■ **Task directions**: Below are the entries; give again exactly the lines from the one mentioning "(.store d p))" through the one mentioning "(if knot then .rebuild", inclusive.

■ **Raw data**:
══════════════════════════════
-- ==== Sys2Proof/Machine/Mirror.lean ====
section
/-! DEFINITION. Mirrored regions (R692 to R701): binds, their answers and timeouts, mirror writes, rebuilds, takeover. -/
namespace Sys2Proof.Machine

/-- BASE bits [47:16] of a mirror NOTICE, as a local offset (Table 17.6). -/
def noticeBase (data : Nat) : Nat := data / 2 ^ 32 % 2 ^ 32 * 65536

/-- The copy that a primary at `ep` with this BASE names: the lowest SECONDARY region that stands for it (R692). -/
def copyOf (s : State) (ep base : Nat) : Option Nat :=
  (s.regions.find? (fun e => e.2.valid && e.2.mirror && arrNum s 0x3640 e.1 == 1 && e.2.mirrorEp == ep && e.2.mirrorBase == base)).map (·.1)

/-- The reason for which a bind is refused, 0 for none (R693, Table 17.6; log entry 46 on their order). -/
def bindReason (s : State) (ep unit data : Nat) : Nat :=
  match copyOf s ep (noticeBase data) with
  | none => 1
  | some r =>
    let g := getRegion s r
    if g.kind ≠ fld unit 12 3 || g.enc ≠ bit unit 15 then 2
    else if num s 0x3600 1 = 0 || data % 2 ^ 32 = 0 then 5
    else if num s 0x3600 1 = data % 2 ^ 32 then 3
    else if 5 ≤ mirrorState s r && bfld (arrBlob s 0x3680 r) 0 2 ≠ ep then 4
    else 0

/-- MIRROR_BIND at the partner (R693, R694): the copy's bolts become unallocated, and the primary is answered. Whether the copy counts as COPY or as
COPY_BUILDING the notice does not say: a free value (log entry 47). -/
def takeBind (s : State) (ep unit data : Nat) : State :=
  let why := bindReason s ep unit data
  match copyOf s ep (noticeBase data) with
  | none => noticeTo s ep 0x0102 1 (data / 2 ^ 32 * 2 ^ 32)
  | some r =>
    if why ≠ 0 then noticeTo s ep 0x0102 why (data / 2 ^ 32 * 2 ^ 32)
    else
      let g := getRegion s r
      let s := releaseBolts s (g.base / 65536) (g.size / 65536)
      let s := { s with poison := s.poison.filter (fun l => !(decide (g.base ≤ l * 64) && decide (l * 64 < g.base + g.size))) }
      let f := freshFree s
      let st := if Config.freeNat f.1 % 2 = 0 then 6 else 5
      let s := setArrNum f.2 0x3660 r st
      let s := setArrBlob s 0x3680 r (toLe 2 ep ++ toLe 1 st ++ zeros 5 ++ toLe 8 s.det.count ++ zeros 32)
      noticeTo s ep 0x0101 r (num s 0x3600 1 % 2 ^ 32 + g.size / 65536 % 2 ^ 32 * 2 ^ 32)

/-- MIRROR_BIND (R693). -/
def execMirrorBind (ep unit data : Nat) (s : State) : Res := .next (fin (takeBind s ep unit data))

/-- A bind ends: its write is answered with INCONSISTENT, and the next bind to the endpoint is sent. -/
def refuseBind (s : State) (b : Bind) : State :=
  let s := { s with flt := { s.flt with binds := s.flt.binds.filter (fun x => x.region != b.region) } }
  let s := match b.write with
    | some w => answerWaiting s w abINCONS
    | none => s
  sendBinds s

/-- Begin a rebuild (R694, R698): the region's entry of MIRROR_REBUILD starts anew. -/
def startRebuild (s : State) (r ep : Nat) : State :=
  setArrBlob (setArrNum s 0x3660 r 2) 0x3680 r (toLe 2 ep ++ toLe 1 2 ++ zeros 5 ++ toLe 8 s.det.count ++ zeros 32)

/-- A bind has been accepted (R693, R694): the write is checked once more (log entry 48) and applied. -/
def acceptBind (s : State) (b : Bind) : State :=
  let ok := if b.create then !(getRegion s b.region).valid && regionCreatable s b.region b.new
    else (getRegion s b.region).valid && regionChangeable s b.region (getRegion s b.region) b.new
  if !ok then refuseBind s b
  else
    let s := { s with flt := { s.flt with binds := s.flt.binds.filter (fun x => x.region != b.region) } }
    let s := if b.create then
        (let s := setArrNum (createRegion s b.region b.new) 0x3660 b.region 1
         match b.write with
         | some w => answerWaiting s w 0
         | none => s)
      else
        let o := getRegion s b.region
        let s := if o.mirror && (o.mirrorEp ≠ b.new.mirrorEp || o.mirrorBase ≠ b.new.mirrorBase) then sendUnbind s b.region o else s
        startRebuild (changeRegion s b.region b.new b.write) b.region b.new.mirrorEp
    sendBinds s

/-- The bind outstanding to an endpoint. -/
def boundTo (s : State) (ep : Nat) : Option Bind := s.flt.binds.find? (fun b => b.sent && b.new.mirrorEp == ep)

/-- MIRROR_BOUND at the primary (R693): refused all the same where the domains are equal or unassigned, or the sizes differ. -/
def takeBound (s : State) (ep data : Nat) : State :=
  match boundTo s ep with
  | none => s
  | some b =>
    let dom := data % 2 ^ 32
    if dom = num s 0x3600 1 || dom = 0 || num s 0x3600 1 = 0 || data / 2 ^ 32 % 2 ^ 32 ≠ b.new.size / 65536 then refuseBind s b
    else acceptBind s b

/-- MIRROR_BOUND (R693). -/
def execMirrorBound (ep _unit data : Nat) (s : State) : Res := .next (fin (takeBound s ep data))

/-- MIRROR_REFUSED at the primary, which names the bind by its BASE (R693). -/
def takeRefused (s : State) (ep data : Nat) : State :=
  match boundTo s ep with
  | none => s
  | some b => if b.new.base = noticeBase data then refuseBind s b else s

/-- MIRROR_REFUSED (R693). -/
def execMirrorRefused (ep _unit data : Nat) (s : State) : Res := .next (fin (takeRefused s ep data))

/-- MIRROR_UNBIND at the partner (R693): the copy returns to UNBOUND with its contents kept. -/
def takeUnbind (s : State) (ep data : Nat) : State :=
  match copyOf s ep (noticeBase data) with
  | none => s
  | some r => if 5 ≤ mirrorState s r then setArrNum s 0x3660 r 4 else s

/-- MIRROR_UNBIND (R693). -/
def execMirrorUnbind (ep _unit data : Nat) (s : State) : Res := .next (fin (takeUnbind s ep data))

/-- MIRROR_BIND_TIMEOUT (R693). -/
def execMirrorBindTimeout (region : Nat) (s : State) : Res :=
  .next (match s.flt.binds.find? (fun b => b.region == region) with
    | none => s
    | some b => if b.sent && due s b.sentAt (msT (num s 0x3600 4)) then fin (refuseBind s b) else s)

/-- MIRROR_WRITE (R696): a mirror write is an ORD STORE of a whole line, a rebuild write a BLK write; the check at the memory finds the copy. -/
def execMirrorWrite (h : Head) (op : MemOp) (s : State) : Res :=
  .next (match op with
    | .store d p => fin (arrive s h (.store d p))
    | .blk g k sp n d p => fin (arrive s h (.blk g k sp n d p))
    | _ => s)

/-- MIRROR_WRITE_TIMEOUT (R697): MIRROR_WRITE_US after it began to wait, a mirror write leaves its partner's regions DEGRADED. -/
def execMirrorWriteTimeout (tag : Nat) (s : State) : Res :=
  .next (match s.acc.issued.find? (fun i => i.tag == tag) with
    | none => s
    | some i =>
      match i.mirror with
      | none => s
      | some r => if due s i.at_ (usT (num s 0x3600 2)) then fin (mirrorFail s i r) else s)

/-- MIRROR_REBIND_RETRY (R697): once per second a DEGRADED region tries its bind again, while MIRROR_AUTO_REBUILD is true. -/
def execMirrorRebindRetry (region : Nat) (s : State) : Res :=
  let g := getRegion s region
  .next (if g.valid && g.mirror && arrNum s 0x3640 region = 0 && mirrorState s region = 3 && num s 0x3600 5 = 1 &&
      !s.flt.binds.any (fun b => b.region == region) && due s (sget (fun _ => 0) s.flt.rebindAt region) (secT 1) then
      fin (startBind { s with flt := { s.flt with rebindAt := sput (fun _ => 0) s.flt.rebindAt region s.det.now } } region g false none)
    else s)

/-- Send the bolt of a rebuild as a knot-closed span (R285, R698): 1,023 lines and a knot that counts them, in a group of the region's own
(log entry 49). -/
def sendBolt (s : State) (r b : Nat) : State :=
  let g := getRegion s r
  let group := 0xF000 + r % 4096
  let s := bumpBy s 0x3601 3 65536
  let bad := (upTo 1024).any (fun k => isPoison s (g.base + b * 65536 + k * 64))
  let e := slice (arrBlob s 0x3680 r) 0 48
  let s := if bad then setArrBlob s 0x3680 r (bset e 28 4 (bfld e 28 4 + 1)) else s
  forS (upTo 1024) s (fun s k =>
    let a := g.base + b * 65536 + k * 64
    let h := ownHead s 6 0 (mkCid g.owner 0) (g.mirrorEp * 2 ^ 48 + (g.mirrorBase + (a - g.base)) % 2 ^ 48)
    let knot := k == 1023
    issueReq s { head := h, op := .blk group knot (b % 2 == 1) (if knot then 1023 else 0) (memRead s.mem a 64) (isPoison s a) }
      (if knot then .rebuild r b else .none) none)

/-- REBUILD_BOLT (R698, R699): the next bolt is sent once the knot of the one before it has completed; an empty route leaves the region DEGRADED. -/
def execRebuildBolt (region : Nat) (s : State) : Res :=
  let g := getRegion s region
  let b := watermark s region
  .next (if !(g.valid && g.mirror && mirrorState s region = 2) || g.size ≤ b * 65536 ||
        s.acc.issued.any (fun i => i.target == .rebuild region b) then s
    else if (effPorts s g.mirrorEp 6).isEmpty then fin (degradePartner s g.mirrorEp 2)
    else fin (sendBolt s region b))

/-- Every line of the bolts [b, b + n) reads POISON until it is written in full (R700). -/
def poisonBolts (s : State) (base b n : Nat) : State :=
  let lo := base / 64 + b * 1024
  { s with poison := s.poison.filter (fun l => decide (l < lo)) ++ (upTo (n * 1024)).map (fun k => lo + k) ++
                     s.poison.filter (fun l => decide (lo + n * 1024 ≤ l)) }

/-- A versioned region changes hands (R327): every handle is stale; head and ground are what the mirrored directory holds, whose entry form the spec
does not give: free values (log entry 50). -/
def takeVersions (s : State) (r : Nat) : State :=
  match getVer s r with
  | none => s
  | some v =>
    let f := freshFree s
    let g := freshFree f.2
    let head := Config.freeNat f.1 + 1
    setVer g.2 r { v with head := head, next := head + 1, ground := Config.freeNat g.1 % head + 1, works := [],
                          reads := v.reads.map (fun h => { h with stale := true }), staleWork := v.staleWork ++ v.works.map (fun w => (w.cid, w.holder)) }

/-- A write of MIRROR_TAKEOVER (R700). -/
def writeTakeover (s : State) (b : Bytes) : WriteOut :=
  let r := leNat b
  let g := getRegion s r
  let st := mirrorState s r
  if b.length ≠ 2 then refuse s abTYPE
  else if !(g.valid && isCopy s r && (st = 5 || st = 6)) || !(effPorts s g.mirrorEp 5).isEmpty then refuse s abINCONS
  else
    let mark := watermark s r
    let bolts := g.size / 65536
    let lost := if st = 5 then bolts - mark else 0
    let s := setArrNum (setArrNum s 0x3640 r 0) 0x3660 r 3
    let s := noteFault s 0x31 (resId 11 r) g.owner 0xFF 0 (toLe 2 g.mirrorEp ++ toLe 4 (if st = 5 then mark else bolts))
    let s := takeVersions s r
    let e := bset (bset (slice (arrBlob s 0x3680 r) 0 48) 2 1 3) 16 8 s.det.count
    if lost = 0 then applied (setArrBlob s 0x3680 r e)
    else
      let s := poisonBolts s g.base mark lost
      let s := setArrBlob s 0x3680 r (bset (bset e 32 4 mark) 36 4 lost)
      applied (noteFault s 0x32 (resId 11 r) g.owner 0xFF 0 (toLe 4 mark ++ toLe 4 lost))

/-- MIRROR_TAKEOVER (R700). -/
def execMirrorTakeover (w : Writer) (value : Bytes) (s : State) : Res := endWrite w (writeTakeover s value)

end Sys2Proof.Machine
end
══════════════════════════════
■ **Expected answer**:
    | .store d p => fin (arrive s h (.store d p))
    | .blk g k sp n d p => fin (arrive s h (.blk g k sp n d p))
    | _ => s)

/-- MIRROR_WRITE_TIMEOUT (R697): MIRROR_WRITE_US after it began to wait, a mirror write leaves its partner's regions DEGRADED. -/
def execMirrorWriteTimeout (tag : Nat) (s : State) : Res :=
  .next (match s.acc.issued.find? (fun i => i.tag == tag) with
    | none => s
    | some i =>
      match i.mirror with
      | none => s
      | some r => if due s i.at_ (usT (num s 0x3600 2)) then fin (mirrorFail s i r) else s)

/-- MIRROR_REBIND_RETRY (R697): once per second a DEGRADED region tries its bind again, while MIRROR_AUTO_REBUILD is true. -/
def execMirrorRebindRetry (region : Nat) (s : State) : Res :=
  let g := getRegion s region
  .next (if g.valid && g.mirror && arrNum s 0x3640 region = 0 && mirrorState s region = 3 && num s 0x3600 5 = 1 &&
      !s.flt.binds.any (fun b => b.region == region) && due s (sget (fun _ => 0) s.flt.rebindAt region) (secT 1) then
      fin (startBind { s with flt := { s.flt with rebindAt := sput (fun _ => 0) s.flt.rebindAt region s.det.now } } region g false none)
    else s)

/-- Send the bolt of a rebuild as a knot-closed span (R285, R698): 1,023 lines and a knot that counts them, in a group of the region's own
(log entry 49). -/
def sendBolt (s : State) (r b : Nat) : State :=
  let g := getRegion s r
  let group := 0xF000 + r % 4096
  let s := bumpBy s 0x3601 3 65536
  let bad := (upTo 1024).any (fun k => isPoison s (g.base + b * 65536 + k * 64))
  let e := slice (arrBlob s 0x3680 r) 0 48
  let s := if bad then setArrBlob s 0x3680 r (bset e 28 4 (bfld e 28 4 + 1)) else s
  forS (upTo 1024) s (fun s k =>
    let a := g.base + b * 65536 + k * 64
    let h := ownHead s 6 0 (mkCid g.owner 0) (g.mirrorEp * 2 ^ 48 + (g.mirrorBase + (a - g.base)) % 2 ^ 48)
    let knot := k == 1023
    issueReq s { head := h, op := .blk group knot (b % 2 == 1) (if knot then 1023 else 0) (memRead s.mem a 64) (isPoison s a) }
      (if knot then .rebuild r b else .none) none)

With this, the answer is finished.